Werde mal die zuständige Einrichtung am Montag vormittag kontaktieren und hier Rückmeldung geben, was diese Schilder im Detail bedeuten.


----------



## ayron (6. Juli 2013)

*AW: Betriebsgelände benutzen Strompolizeiliche verboten*

So weit ich mich erinnere sind es 2 verschiedene #h


----------



## hanzz (6. Juli 2013)

*AW: Betriebsgelände benutzen Strompolizeiliche verboten*

Stimmt, ich glaub in etwa so:

*Benutzen strompolizeilich verboten*

und

*Betreten und Benutzen strompolizeilich verboten*

Naja, wie gesagt ich werd da mal anrufen.


----------



## ayron (6. Juli 2013)

*AW: Betriebsgelände benutzen Strompolizeiliche verboten*

|kopfkrat gut möglich

Die einen stehen an den Wegen und die anderen an Schleusen ect.


----------



## Margarelon (6. Juli 2013)

Ich sitze im Hafen vor dem Anleger der WaPo.
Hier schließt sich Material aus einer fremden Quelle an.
-- ==== Sys2Proof/Machine/LineRows.lean ====
section
/-! DEFINITION. The rows of opcode_table.json that the house line gives: one definition a row. A frame of the tables comes
typed and is judged by its fields (R32); RX_FRAME_ERROR brings bytes. -/

namespace Sys2Proof.Machine

/-! ## The send slot and damaged frames -/

/-- TX_START (R24, R40). -/
def execTxStart (s : State) : Result := .next (beginFrame s)

/-- ARBITRATION_LOST (R27, R40, R69). -/
def execArbitrationLost (s : State) : Result := .next (loseArbitration s)

/-- BIT_ERROR (R28, R34 to R36). -/
def execBitError (s : State) : Result := .next (abandonFrame s)

/-- FRAME_SENT (R29, R31). -/
def execFrameSent (s : State) : Result := .next (reflectFrame s)

/-- RX_FRAME_ERROR (R32). -/
def execRxFrameError (bytes : List Byte) (endViolated : Bool) (s : State) : Result := .next (receiveBytes bytes endViolated s)

/-! ## Good frames -/

/-- ZONE_FRAME (R47). -/
def execZoneFrame (sender zone area : Nat) (state : ZoneState) (s : State) : Result :=
  .next (receive { sender := sender, payload := .zone zone area state } s)

/-- STATUS_FRAME (R46). -/
def execStatusFrame (sender : Nat) (role : Role) (mode : Mode) (faults : FaultSet) (curtain : Option (CurtainState × Nat))
    (zones : List PeerZone) (s : State) : Result :=
  .next (receive { sender := sender, payload := .status role mode faults curtain zones } s)

/-- BEAT_FRAME (R66 to R73). -/
def execBeatFrame (sender : Nat) (number : BitVec 8) (s : State) : Result :=
  .next (receive { sender := sender, payload := .beat number } s)

/-- COMMAND_ACK (R83). -/
def execCommandAck (sender target zone : Nat) (s : State) : Result :=
  .next (receive { sender := sender, payload := .command (.ack zone) target } s)

/-- COMMAND_RESET (R84). -/
def execCommandReset (sender target : Nat) (s : State) : Result :=
  .next (receive { sender := sender, payload := .command .reset target } s)

/-- COMMAND_SILENCE (R86). -/
def execCommandSilence (sender target : Nat) (s : State) : Result :=
  .next (receive { sender := sender, payload := .command .silence target } s)

/-- COMMAND_ISOLATE (R87). -/
def execCommandIsolate (sender target zone : Nat) (s : State) : Result :=
  .next (receive { sender := sender, payload := .command (.isolate zone) target } s)

/-- COMMAND_RESTORE (R87). -/
def execCommandRestore (sender target zone : Nat) (s : State) : Result :=
  .next (receive { sender := sender, payload := .command (.restore zone) target } s)

/-- COMMAND_SET_MODE (R88, R177). -/
def execCommandSetMode (sender target : Nat) (mode : Mode) (s : State) : Result :=
  .next (receive { sender := sender, payload := .command (.setMode mode) target } s)

/-- CURTAIN_LOWER_FRAME (R101). -/
def execCurtainLowerFrame (sender target : Nat) (s : State) : Result :=
  .next (receive { sender := sender, payload := .curtain .lower target } s)

/-- CURTAIN_DROP_FRAME (R102). -/
def execCurtainDropFrame (sender target : Nat) (s : State) : Result :=
  .next (receive { sender := sender, payload := .curtain .drop target } s)

/-- CURTAIN_STOP_FRAME (R103). -/
def execCurtainStopFrame (sender target : Nat) (s : State) : Result :=
  .next (receive { sender := sender, payload := .curtain .stop target } s)

/-- CURTAIN_RAISE_HOLD_FRAME (R104). -/
def execCurtainRaiseHoldFrame (sender target : Nat) (s : State) : Result :=
  .next (receive { sender := sender, payload := .curtain .raiseHold target } s)

/-- CURTAIN_STATE_FRAME (R48). -/
def execCurtainStateFrame (sender target : Nat) (state : CurtainState) (pos : Nat) (s : State) : Result :=
  .next (receive { sender := sender, payload := .curtainState target state pos } s)

/-- CUE_FRAME (R129 to R132). -/
def execCueFrame (sender : Nat) (block : AreaBlock) (level duration : Nat) (start : Start) (s : State) : Result :=
  .next (receive { sender := sender, payload := .cue block level duration start } s)

/-- CALL_FRAME (R148). -/
def execCallFrame (sender : Nat) (block : AreaBlock) (pattern : Nat) (cls : CallClass) (repeats : Nat) (start : Start)
    (linked : Option LinkedCue) (s : State) : Result :=
  .next (receive { sender := sender, payload := .call block pattern cls repeats start linked } s)

end Sys2Proof.Machine
end

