-- ==== Sys2Proof/Machine/Requests.lean ====
section
/-! DEFINITION. The bytes that the panel processor clocks in, read as a command (R162, R178, R180, 12 section 12.3). The
rows of the panel in opcode_table.json carry what is read here (log 40). -/

namespace Sys2Proof.Machine

/-- The arguments of a CALL request, from byte 2 (12 section 12.3). -/
def readCallArgs (r : List Byte) : CallArgs :=
  { size := byteAt r 2, offset := byteAt r 3, pattern := byteAt r 4, cls := byteAt r 5, repeats := byteAt r 6
    startKind := byteAt r 7, startBeat := byteAt r 8, linkedFlag := byteAt r 9, level := wordAt r 10
    duration := byteAt r 12 }

/-- The arguments of a CUE request, from byte 2 (12 section 12.3). -/
def readCueArgs (r : List Byte) : CueArgs :=
  { size := byteAt r 2, offset := byteAt r 3, level := wordAt r 4, duration := byteAt r 6, startKind := byteAt r 7
    startBeat := byteAt r 8 }

/-- R180: a request record, by its kind (byte 0), with its tag (byte 1) and its arguments from byte 2; the bytes after the
last argument are disregarded. `keysw` and `driveMoving` are the levels of those pins when the request is taken. -/
def readRequest (keysw driveMoving : Bool) (r : List Byte) : Instr :=
  let tag := byteAt r 1
  let first := byteAt r 2
  let second := byteAt r 3
  match byteAt r 0 with
  | 0 => .none
  | 1 => .call tag (readCallArgs r)
  | 2 => .cue tag (readCueArgs r)
  | 3 => .curtainLower tag first
  | 4 => .curtainDrop tag first
  | 5 => .curtainStop tag first
  | 6 => .curtainRaiseHold tag first
  | 7 => .ack tag keysw first second
  | 8 => .reset tag keysw first
  | 9 => .silence tag keysw first
  | 10 => .isolate tag keysw first second
  | 11 => .restore tag keysw first second
  | 12 => .setMode tag keysw first second
  | 13 => .setMaster tag (wordAt r 2)
  | 14 => .readZone tag first
  | 15 => .readPeer tag first
  | 16 => .readChannel tag first
  | 17 => .readCurtain tag driveMoving
  | 18 => .readCounters tag first
  | 19 => .readQueue tag first
  | 20 => .readBeat tag first
  | kind => .unknownRequest kind tag

/-- R162: what PCS rising means after the bytes clocked in on PSDI: with fewer than 64 the transfer is void; otherwise the
first 64 are the request record and the rest is disregarded. -/
def transferCommand (keysw driveMoving : Bool) (clocked : List Byte) : Instr :=
  if clocked.length < recordLength then .transferVoid else readRequest keysw driveMoving (clocked.take recordLength)

end Sys2Proof.Machine
end

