-- ==== Sys2Proof/Certificates/Slice0/Obligations.lean ====
section
/-! DEFINITION. The statements for the provers. Each docstring names the rules it comes from. -/

open Sys2Proof Sys2Proof.Machine

/-! ## The step -/

/-- One step runs the command at the front of the queue on the state with the queue's rest. -/
def Obligations.FrontCommandIsRun : Prop :=
  ∀ (c : Instr) (rest : List Instr) (s : State), s.pending = c :: rest → step s = exec c { s with pending := rest }

/-- R62, R145, and the model's choice of log 2: with no command waiting a millisecond passes at the beat timer, the
cadence and the evacuation pattern, each of which holds at the last millisecond before its due moment; nothing else
changes but three marks of the model: of an overtaken expiry, which a millisecond of the timer clears (log 38), of a stall
and of a restarted T1, which any millisecond clears (log 36, log 43). -/
def Obligations.EmptyQueuePassesOneMillisecond : Prop :=
  ∀ s : State, s.pending = [] →
    ∃ t, step s = .next t
      ∧ t.beat = { s.beat with
          position := if s.beat.running = true ∧ s.beat.position + 1 < s.beat.period then s.beat.position + 1
            else s.beat.position
          overtaken := if s.beat.running = true ∧ s.beat.position + 1 < s.beat.period then false else s.beat.overtaken }
      ∧ (∀ k x, s.calls.chosen = some k → s.calls.position = some x →
          t.calls.position = some { x with
            time := if x.time + 1 < phaseEnd (s.pattern k.pattern) x then x.time + 1 else x.time })
      ∧ (∀ x, s.calls.evacPos = some x →
          t.calls.evacPos = some { x with
            time := if x.time + 1 < (if x.on then s.cfg.evacOn else s.cfg.evacPeriod - s.cfg.evacOn) then x.time + 1
              else x.time })
      ∧ (s.calls.position = none → t.calls.position = none) ∧ (s.calls.evacPos = none → t.calls.evacPos = none)
      ∧ t = { s with
          beat := t.beat, calls := { s.calls with position := t.calls.position, evacPos := t.calls.evacPos }
          curtain := { s.curtain with stalledNow := false }
          zones := s.zones.map (fun z => { z with restarted := false }) }

/-! ## Start-up -/

/-- R2, R42, R52, R60, R63, R95, R128, R146, R168, R169: what a device reset leaves, block by block. That no BEAT is
held aside is deduced (log 13), and the marks of an overtaken expiry, of a stall and of a restarted T1 are the model's own
(log 38, log 36, log 43). -/
def Obligations.ResetValuesOfEveryBlock : Prop :=
  State.reset.phase = .configRead ∧ State.reset.mode = .standby ∧ State.reset.config = none
    ∧ State.reset.listenCount = 0 ∧ State.reset.clampCount = 0
    ∧ State.reset.line = { tx := [], slot := none, heldBeat := none, checkCount := 0, formCount := 0, bitCount := 0
                           score := 0, good := 0, threshold := 5 }
    ∧ State.reset.peers = { table := [], anyPeer := 0, schedule := 0 }
    ∧ State.reset.condition = .quiet ∧ (∀ f, State.reset.faults.get f = false)
    ∧ State.reset.beat = { number := 0, position := 0, running := false, stepIndex := 0, sync := .track, lock := .seeking
                           run := 0, phaseError := 0, received := 0, period := 250, window := 20, overtaken := false }
    ∧ (∀ n, n ≤ 7 → State.reset.zones[n]? = some
        { enabled := false, kind := .detector, area := 0, t1 := 300, t2 := 1800, threshold := 5, state := .quiet
          history := [], reading := none, faultScore := 0, timer := none, restarted := false })
    ∧ State.reset.zones.length = 8
    ∧ State.reset.curtain = { state := none, pos := 0, known := false, movement := 0, hold := none, handshake := .idle
                              descent := none, out := { brake := false, raise := false, lower := false }, stalledNow := false }
    ∧ (∀ n, n ≤ 7 → State.reset.lights.channels[n]? = some
        { area := 0, enabled := false, level := 1000, staged := none, active := none, code := 255 })
    ∧ State.reset.lights.channels.length = 8 ∧ State.reset.lights.cues = [] ∧ State.reset.lights.master = 1000
    ∧ State.reset.lights.nextSerial = 0 ∧ State.reset.lights.sending = some [255, 255, 255, 255, 255, 255, 255, 255]
    ∧ State.reset.lights.pendingTransfer = false
    ∧ State.reset.calls.queue = [] ∧ State.reset.calls.cadence = .idle ∧ State.reset.calls.chosen = none
    ∧ State.reset.calls.position = none ∧ State.reset.calls.pause = false ∧ State.reset.calls.evacuation = false
    ∧ State.reset.calls.silence = false ∧ State.reset.calls.evacPos = none
    ∧ State.reset.calls.sounders = List.replicate 4 { area := 0, enabled := false }
    ∧ State.reset.panel.holder = none ∧ State.reset.panel.reports = [] ∧ State.reset.panel.lost = 0
    ∧ State.reset.panel.attention = false

/-- R168, R169: DEVICE_RESET puts every block at its reset values in any state, keeps RESET held and makes an open
transfer void; RESET_RELEASE ends the hold and nothing else. The input levels and the waiting commands are outside.
That the hold is a flag of the state, and what is reset of the model's own fields and of a BEAT held aside, is the model's
choice (log 1, log 13, log 21). -/
def Obligations.DeviceResetAndRelease : Prop :=
  ∀ s : State,
    (∃ t, exec .deviceReset s = .next t
      ∧ t.resetHeld = true ∧ t.pins = s.pins ∧ t.pending = s.pending
      ∧ t.panel.link = (if s.panel.link = .idle then .idle else .void)
      ∧ { t with resetHeld := State.reset.resetHeld, pins := State.reset.pins, pending := State.reset.pending
                 panel := { t.panel with link := State.reset.panel.link } } = State.reset)
    ∧ exec .resetRelease s = .next { s with resetHeld := false }

/-- R170, R173: the four findings that end a configuration read in UNCONFIGURED, in their order, each with its reason.
Beside the phase and the report nothing changes. -/
def Obligations.UnusableReadLeavesUnconfigured : Prop :=
  ∀ (s : State) (r : List Byte) (pins : CurtainPins), s.phase = .configRead → s.resetHeld = false →
    let unconfigured (reason : ConfigFailure) : State :=
      report (.phaseUnconfigured reason) { s with phase := .unconfigured }
    exec (.configReadDone .noMemory pins) s = .next (unconfigured .noMemory)
    ∧ (¬checkMatches r →
        exec (.configReadDone (.bytes r) pins) s = .next (unconfigured .check))
    ∧ (checkMatches r → byteAt r 0 = 0 ∨ 31 < byteAt r 0 →
        exec (.configReadDone (.bytes r) pins) s = .next (unconfigured .station))
    ∧ (checkMatches r → 1 ≤ byteAt r 0 → byteAt r 0 ≤ 31 → 4 < byteAt r 1 →
        exec (.configReadDone (.bytes r) pins) s = .next (unconfigured .role))

/-- R172: a usable record at a station without a curtain: each block takes its fields, CONFIG_CLAMPED comes where a field
was corrected, then PHASE_CHANGED, and the beat timer starts. -/
def Obligations.UsableReadEntersListen : Prop :=
  ∀ (s : State) (r : List Byte) (role : Role) (pins : CurtainPins),
    s.phase = .configRead → s.resetHeld = false →
    checkMatches r → 1 ≤ byteAt r 0 → byteAt r 0 ≤ 31 →
    Role.ofCode (byteAt r 1) = some role → role ≠ .curtain →
    let c := (readConfig r role).value
    let fixes := (readConfig r role).corrected
    exec (.configReadDone (.bytes r) pins) s = .next
      { s with
        phase := .listen, mode := c.startMode, config := some c, listenCount := 0, clampCount := min 255 fixes.length
        line := { s.line with threshold := c.errorThreshold }
        beat := { s.beat with number := 0, position := 0, running := true, sync := c.syncMode, period := c.period
                              window := c.window }
        zones := List.zipWith (fun (z : ZoneConfig) (x : ZoneRecord) =>
          { x with enabled := z.enabled, kind := z.kind, area := z.area, t1 := z.t1, t2 := z.t2, threshold := z.threshold })
          c.zones s.zones
        pins := pins
        lights := { s.lights with channels := List.zipWith (fun (o : OutputConfig) (x : Channel) =>
          { x with area := o.area, enabled := o.enabled }) c.channels s.lights.channels }
        calls := { s.calls with sounders := c.sounders }
        panel :=
          ((match fixes with
            | [] => s.panel
            | first :: _ => s.panel.push ⟨s.beat.number, .configClamped (min 255 fixes.length) first⟩).push
              ⟨s.beat.number, .phaseListen c.station c.role c.startMode⟩) }
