@[simp] theorem enterActive_frame (c : ListenCause) :
    (enterActive c s).mode = s.mode ∧ (enterActive c s).config = s.config
      ∧ (enterActive c s).listenCount = s.listenCount ∧ (enterActive c s).clampCount = s.clampCount
      ∧ (enterActive c s).resetHeld = s.resetHeld ∧ (enterActive c s).beat = s.beat
      ∧ (enterActive c s).zones = s.zones ∧ (enterActive c s).pins = s.pins
      ∧ (enterActive c s).boundaryUnderway = s.boundaryUnderway ∧ (enterActive c s).pending = s.pending := by
  unfold enterActive
  simp

@[simp] theorem announceZone_frame (n : Nat) (p : ZoneState) (z : ZoneRecord) (c : ZoneCause) :
    (announceZone n p z c s).mode = s.mode ∧ (announceZone n p z c s).config = s.config
      ∧ (announceZone n p z c s).clampCount = s.clampCount ∧ (announceZone n p z c s).resetHeld = s.resetHeld
      ∧ (announceZone n p z c s).beat = s.beat ∧ (announceZone n p z c s).zones = s.zones
      ∧ (announceZone n p z c s).pins = s.pins ∧ (announceZone n p z c s).boundaryUnderway = s.boundaryUnderway
      ∧ (announceZone n p z c s).pending = s.pending := by
  unfold announceZone
  dsimp only
  (repeat' split) <;> simp

@[simp] theorem changeZone_frame (n : Nat) (z : ZoneRecord) (c : ZoneCause) :
    (changeZone n z c s).mode = s.mode ∧ (changeZone n z c s).config = s.config
      ∧ (changeZone n z c s).clampCount = s.clampCount ∧ (changeZone n z c s).resetHeld = s.resetHeld
      ∧ (changeZone n z c s).beat = s.beat ∧ (changeZone n z c s).pins = s.pins
      ∧ (changeZone n z c s).boundaryUnderway = s.boundaryUnderway ∧ (changeZone n z c s).pending = s.pending := by
  unfold changeZone
  (repeat' split) <;> simp

@[simp] theorem escalateZone_frame (n : Nat) :
    (escalateZone n s).mode = s.mode ∧ (escalateZone n s).config = s.config
      ∧ (escalateZone n s).clampCount = s.clampCount ∧ (escalateZone n s).resetHeld = s.resetHeld
      ∧ (escalateZone n s).beat = s.beat ∧ (escalateZone n s).pins = s.pins
      ∧ (escalateZone n s).boundaryUnderway = s.boundaryUnderway ∧ (escalateZone n s).pending = s.pending := by
  unfold escalateZone
  (repeat' split) <;> simp

@[simp] theorem escalate_frame (x : Option Nat) :
    (escalate x s).mode = s.mode ∧ (escalate x s).config = s.config ∧ (escalate x s).clampCount = s.clampCount
      ∧ (escalate x s).resetHeld = s.resetHeld ∧ (escalate x s).beat = s.beat ∧ (escalate x s).pins = s.pins
      ∧ (escalate x s).boundaryUnderway = s.boundaryUnderway ∧ (escalate x s).pending = s.pending := by
  refine ⟨?_, ?_, ?_, ?_, ?_, ?_, ?_, ?_⟩
  all_goals unfold escalate
  · exact foldl_keeps (fun s => s.mode) _ (by intros; split <;> simp) _ _
  · exact foldl_keeps (fun s => s.config) _ (by intros; split <;> simp) _ _
  · exact foldl_keeps (fun s => s.clampCount) _ (by intros; split <;> simp) _ _
  · exact foldl_keeps (fun s => s.resetHeld) _ (by intros; split <;> simp) _ _
  · exact foldl_keeps (fun s => s.beat) _ (by intros; split <;> simp) _ _
  · exact foldl_keeps (fun s => s.pins) _ (by intros; split <;> simp) _ _
  · exact foldl_keeps (fun s => s.boundaryUnderway) _ (by intros; split <;> simp) _ _
  · exact foldl_keeps (fun s => s.pending) _ (by intros; split <;> simp) _ _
Sagt keiner was....


----------



## Gelöschtes Mitglied 77693 (8. Juli 2013)

*AW: Betriebsgelände benutzen Strompolizeiliche verboten*

Moinsen,

wir haben hier in Niedersachsen diese Schilder auch regelmäßig am Dortmund Ems Kanal.

Ich habe daraufhin über das Kontaktformular beim Wasser und Schiffahrtsamt nachgefragt und per Mail eine Antwort bekommen.

Im wesentlichen steht da: Da die Nutzung für Angler nicht ausdrücklich verboten ist kann man angeln, soweit man über einen Erlaubnisschein ("Kanalkarte") verfügt. Das befahren mit Fahrzeugen bleibt allerdings verboten.

Bei Interesse kann ich die Original Mail mal hier reinstellen.

Ich habe die ausgedruckt immer dabei wenn ich am Kanal in diesen Bereichen angeln gehe.

Gruß

arjey


----------